(Stored items)

________________________________________

/-! ## Decoding: words written out bit by bit from the Binary column of R52 and the formats of R49 -/

theorem test_decode_ldaImm : decode [0b10101001#8, 0b01101001#8] = .ok (.ldaImm 0x69#8, []) := by rfl
theorem test_decode_ldaZp : decode [0b10100101#8, 0b01001000#8] = .ok (.ldaZp 0x48#8, []) := by rfl
theorem test_decode_ldaZpx : decode [0b10110101#8, 0b01100000#8] = .ok (.ldaZpx 0x60#8, []) := by rfl
theorem test_decode_ldaAbs :
    decode [0b10101101#8, 0b00110100#8, 0b00010010#8] = .ok (.ldaAbs 0x1234#16, []) := by rfl
theorem test_decode_ldaAbx :
    decode [0b10111101#8, 0b00110100#8, 0b00010010#8] = .ok (.ldaAbx 0x1234#16, []) := by rfl
theorem test_decode_ldaAby :
    decode [0b10111001#8, 0b00110100#8, 0b00010010#8] = .ok (.ldaAby 0x1234#16, []) := by rfl
theorem test_decode_ldaIzx : decode [0b10100001#8, 0b00100000#8] = .ok (.ldaIzx 0x20#8, []) := by rfl
theorem test_decode_ldaIzy : decode [0b10110001#8, 0b00011000#8] = .ok (.ldaIzy 0x18#8, []) := by rfl
theorem test_decode_ldxImm : decode [0b10100010#8, 0b11101000#8] = .ok (.ldxImm 0xE8#8, []) := by rfl
theorem test_decode_ldxZp : decode [0b10100110#8, 0b00010000#8] = .ok (.ldxZp 0x10#8, []) := by rfl
theorem test_decode_ldxZpy : decode [0b10110110#8, 0b11110000#8] = .ok (.ldxZpy 0xF0#8, []) := by rfl
theorem test_decode_ldxAbs :
    decode [0b10101110#8, 0b00000111#8, 0b00000000#8] = .ok (.ldxAbs 0x0007#16, []) := by rfl
theorem test_decode_ldxAby :
    decode [0b10111110#8, 0b11110000#8, 0b00000000#8] = .ok (.ldxAby 0x00F0#16, []) := by rfl
/-- R58, R106: 0xEA is one unassigned byte; R109: the byte after 0xA0 is an opcode of its own. -/
theorem test_decode_unassigned : decode [0b11101010#8] = .ok (.unassigned 0xEA#8, []) := by rfl
theorem test_decode_desynchronises : decode [0xA0#8, 0x05#8] = .ok (.unassigned 0xA0#8, [0x05#8]) := by rfl
/-- R49: an assigned opcode without its operand bytes is no instruction. -/
theorem test_decode_missing :
    decode [] = .error (.missingByte 0) ∧ decode [0xA9#8] = .error (.missingByte 1) ∧
      decode [0xAD#8, 0x34#8] = .error (.missingByte 2) := by decide
/-- The table's numbering: the first byte is bits 7:0. -/
theorem test_decodeTableWord :
    decodeTableWord 24 0x1234AD = some (.ldaAbs 0x1234#16) ∧ decodeTableWord 8 0xFFEA = some (.unassigned 0xEA#8) := by
  decide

________________________________________

Reproduce, exactly as they stand in the data above, the lines from the one that holds "theorem test_decode_ldaIzx : decode" to the one that holds "theorem test_decode_ldxImm : decode", inclusive.

theorem test_decode_ldaIzx : decode [0b10100001#8, 0b00100000#8] = .ok (.ldaIzx 0x20#8, []) := by rfl
theorem test_decode_ldaIzy : decode [0b10110001#8, 0b00011000#8] = .ok (.ldaIzy 0x18#8, []) := by rfl
theorem test_decode_ldxImm : decode [0b10100010#8, 0b11101000#8] = .ok (.ldxImm 0xE8#8, []) := by rfl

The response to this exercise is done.